Temple honors his memory with Heart – An Abbott Celebration February 21. Temple Broadway alumni and current students will perform and host a Broadway cabaret.
Still on the Temple campus,”Crazy in Lovea musical smash-up with tunes from all-female rock band The Go-Go’s. The plot is the retelling of a classic love story, Arcadiaby the 16th century British poet Sir Philip Sidney.
“Head Over Heels,” Feb. 18-24, Tomlinson Theater, 1301 Norris St., Philadelphia; Heart, Feb. 21, at the Temple Performing Arts Center, 1837 N. Broad St., Phila. 215-204-1122 or tfma.temple.edu/events Masks and proof of vaccination required at “Heart”. Mandatory masks, vaccination recommended at “Head Over Heels”.

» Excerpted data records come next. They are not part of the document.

-- ==== Sys2Proof/Laws/Runs.lean ====
section
/-! SUPPORT. What a message, a data-path command and a BAR write do, said once: their front checks pass and their own part runs. -/

namespace Sys2Proof.Machine

open Sys2Proof

/-- A message that reaches its own part ends as that part says. -/
theorem State.message_runs (s : State) (t : Nat) (i : Instr) (h : MbxHdr) (op : Nat) (who : Rights) (body : State → MRes)
    (hr : s.msgRuns t h op who = true) :
    s.message t i h op true who body = .next (State.finishMsg h.fn.key h.tag op (body (s.atMsg t h op))) := by
  simp only [State.msgRuns, Bool.and_eq_true, Bool.not_eq_true', Option.isNone_iff_eq_none] at hr
  obtain ⟨⟨⟨⟨⟨⟨⟨⟨⟨h1, h2⟩, h3⟩, h4⟩, h5⟩, h6⟩, h7⟩, h8⟩, h9⟩, h10⟩ := hr
  have h1 : (s.advance t).dead = false := h1
  have h2 : (s.advance t).asleep = false := h2
  have hm : State.mboxCheck ((((s.advance t).fillRequest h op).event none 0x0F 1).modFunc h.fn.key
      (fun f => { f with busy := some (op, h.tag), done := false })) h op true who = none := h7
  unfold State.message
  simp only [State.submitted] at h3 h4 h5 h6
  simp only [h1, h2, h3, h4, h5, h6, Bool.false_eq_true, if_false, Bool.not_true, Bool.or_self, Option.isSome_none]
  unfold State.serve
  simp only [hm, h8, Bool.not_true, Bool.false_eq_true, if_false]
  have h9' := h9
  simp only [State.atMsg, State.serving, State.submitted] at h9'
  cases hc : h.chunk with
  | none =>
    simp only [h9', Bool.false_eq_true, if_false]
    rfl
  | some c =>
    rw [hc] at h10
    simp only [State.serving, State.submitted, beq_iff_eq] at h10
    simp only [h10, h9', Bool.false_eq_true, if_false]
    rfl

/-- The same for a message of R378. -/
theorem State.mbox_runs (s : State) (t : Nat) (i : Instr) (h : MbxHdr) (op : Nat) (who : Rights) (body : State → MRes)
    (hr : s.msgRuns t h op who = true) :
    s.mbox t i h op who body = .next (State.finishMsg h.fn.key h.tag op (body (s.atMsg t h op))) :=
  s.message_runs t i h op who body hr

/-- The ridge a message names is 1 to 16: its part runs on it. -/
theorem withRidge_of (h : MbxHdr) (s : State) (body : Nat → MRes) (r : Nat) (ht : h.target = some r) (h1 : 1 ≤ r) (h2 : r ≤ 16) :
    withRidge h s body = body r := by
  unfold withRidge
  simp only [ht, h1, h2, and_self, if_true]

/-- A message about a ridge that reaches its own part. -/
theorem State.mbox_on (s : State) (t : Nat) (i : Instr) (h : MbxHdr) (op : Nat) (who : Rights) (body : State → Nat → MRes) (r : Nat)
    (hr : s.msgOn t h op who r = true) :
    s.mbox t i h op who (fun s => withRidge h s (body s)) =
      .next (State.finishMsg h.fn.key h.tag op (body (s.atMsg t h op) r)) := by
  simp only [State.msgOn, Bool.and_eq_true, decide_eq_true_eq] at hr
  obtain ⟨⟨⟨h1, h2⟩, h3⟩, h4⟩ := hr
  rw [s.mbox_runs t i h op who _ h1, withRidge_of h _ _ r h2 h3 h4]

/-- The ridge a timing message names is 0 to 16: its part runs on it. -/
theorem withRidge0_of (h : MbxHdr) (s : State) (body : Nat → MRes) (r : Nat) (ht : h.target = some r) (h2 : r ≤ 16) :
    withRidge0 h s body = body r := by
  unfold withRidge0
  simp only [ht, h2, if_true]

/-- What a message about a ridge that reaches its own part says of it. -/
theorem msgOn_parts (s : State) (t : Nat) (h : MbxHdr) (op : Nat) (who : Rights) (r : Nat) (hr : s.msgOn t h op who r = true) :
    s.msgRuns t h op who = true ∧ h.target = some r ∧ 1 ≤ r ∧ r ≤ 16 := by
  simp only [State.msgOn, Bool.and_eq_true, decide_eq_true_eq] at hr
  exact ⟨hr.1.1.1, hr.1.1.2, hr.1.2, hr.2⟩

/-- The ring a message names exists: its part runs on it. -/
theorem withRing_of (h : MbxHdr) (i : Nat) (s : State) (body : Nat → Ring → MRes) (r : Nat) (g : Ring) (ht : h.target = some r)
    (h1 : 1 ≤ r) (h2 : r ≤ 16) (hi : i < 8192) (hg : s.rings.get? (ringKey r i) = some g) : withRing h i s body = body r g := by
  unfold withRing
  rw [withRidge_of h s _ r ht h1 h2]
  simp only [Nat.not_le.mpr hi, hg, if_false]

/-- The connection a message names is its ridge's: its part runs on it. -/
theorem withConn_of (h : MbxHdr) (n : Nat) (s : State) (body : Nat → Conn → MRes) (r : Nat) (c : Conn) (ht : h.target = some r)
    (h1 : 1 ≤ r) (h2 : r ≤ 16) (hc : s.conns.get? n = some c) (hr : c.ridge = r) : withConn h n s body = body r c := by
  unfold withConn
  rw [withRidge_of h s _ r ht h1 h2]
  simp only [hc, hr, if_true]

/-- A data-path command that passes its checks runs. -/
theorem State.command_runs (s : State) (t : Nat) (src : Src) (d : Desc) (inl : List Byte) (layout : List (Nat × Nat × Nat))
    (checks : State → Cmd → List (Bool × Status)) (run : State → Cmd → State) (x : State) (c : Cmd)
    (h : s.cmdRuns t src d inl layout checks x c) : s.command t src d inl layout checks run = .next (run x c) := by
  obtain ⟨h1, h2, h3, h4⟩ := h
  unfold State.command
  simp only [h1, h2, h3, h4, Bool.false_eq_true, if_false]

/-- A taken data-path command whose checks pass runs. -/
theorem State.taken_runs (s : State) (t : Nat) (src : Src) (d : Desc) (inl : List Byte) (layout : List (Nat × Nat × Nat))
    (checks : State → Cmd → List (Bool × Status)) (run : State → Cmd → State) (x : State) (c : Cmd)
    (h : s.taken t src d inl layout x c) (hc : firstFail (checks x c) = none) :
    s.command t src d inl layout checks run = .next (run x c) :=
  s.command_runs t src d inl layout checks run x c ⟨h.1, h.2.1, h.2.2, hc⟩

/-- A BAR write of a served function takes effect. -/
theorem State.arrive_runs (s : State) (t : Nat) (f : Fn) (off size v : Nat) (eff : State → State) (h : s.barRuns t f = true) :
    s.arrive t f off size v eff = .next (eff (s.atBar t)) := by
  simp only [State.barRuns, Bool.and_eq_true, Bool.not_eq_true'] at h
  obtain ⟨⟨h1, h2⟩, h3⟩ := h
  unfold State.arrive
  simp only [h1, h2, h3, Bool.false_eq_true, if_false, if_true]
  rfl

/-- Every message ends in a next state. -/
theorem State.message_next (s : State) (t : Nat) (i : Instr) (h : MbxHdr) (op : Nat) (d : Bool) (who : Rights) (body : State → MRes) :
    ∃ x, s.message t i h op d who body = .next x := by
  unfold State.message
  dsimp only
  (repeat' split) <;> exact ⟨_, rfl⟩

/-- Every data-path command ends in a next state. -/
theorem State.command_next (s : State) (t : Nat) (src : Src) (d : Desc) (inl : List Byte) (layout : List (Nat × Nat × Nat))
    (checks : State → Cmd → List (Bool × Status)) (run : State → Cmd → State) :
    ∃ x, s.command t src d inl layout checks run = .next x := by
  unfold State.command
  dsimp only
  (repeat' split) <;> exact ⟨_, rfl⟩

/-- Every BAR write ends in a next state. -/
theorem State.arrive_next (s : State) (t : Nat) (f : Fn) (off size v : Nat) (eff : State → State) :
    ∃ x, s.arrive t f off size v eff = .next x := by
  unfold State.arrive
  dsimp only
  (repeat' split) <;> exact ⟨_, rfl⟩

end Sys2Proof.Machine
end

It is the story of two Jewish couples: Esther and Schmuli, Hasidic Jews whose marriage was arranged, and Abe and Sophie, whose marriage was born of a childhood friendship. So different, but so many connections in “The Wanderers” through Anna Ziegler, presented by Ariel Theater and led by the founding artistic director Deborah Baer Mozes.
February 19-27. In person Feb. 19-20 at Main Line Reform Temple, 410 Montgomery Ave., Wynnewood; virtual on February 26 and 27. 610-667-9230 or theatreariel.org
The Swarthmore Players Club present “The theory of relativity.” It’s a crash course in physics music (just in case you missed it in school) with deeper lessons in human connectivity.
Feb. 18-26, The Players Club, 614 Fairview Rd., Swarthmore, 610-328-4271, pcstheater.org Proof of vaccination, mandatory masks.
SPQR Stage Company in Somers Point, NJ, hosts its fourth annual New Play Festival of seven 10-minute plays, including three written by Jersey playwrights.
February 19-20, Studio Space, 112 Woodland Ave., Somers Point, NJ, 323-793-2153 or studiospaceSPNJ.com. Proof of vaccination required; masks recommended.
There’s no sausage, and the Calamari Sisters aren’t sisters (or wives), but there’s plenty of laughs promised.”The Sausage Festival of the Calamari Sisters” to Bristol Riverside Theater.
February 16-20, Bristol Riverside Theatre, 120 Radcliffe St., Bristol, brtstage.org or 215-785-0100. Mask, compulsory vaccination record.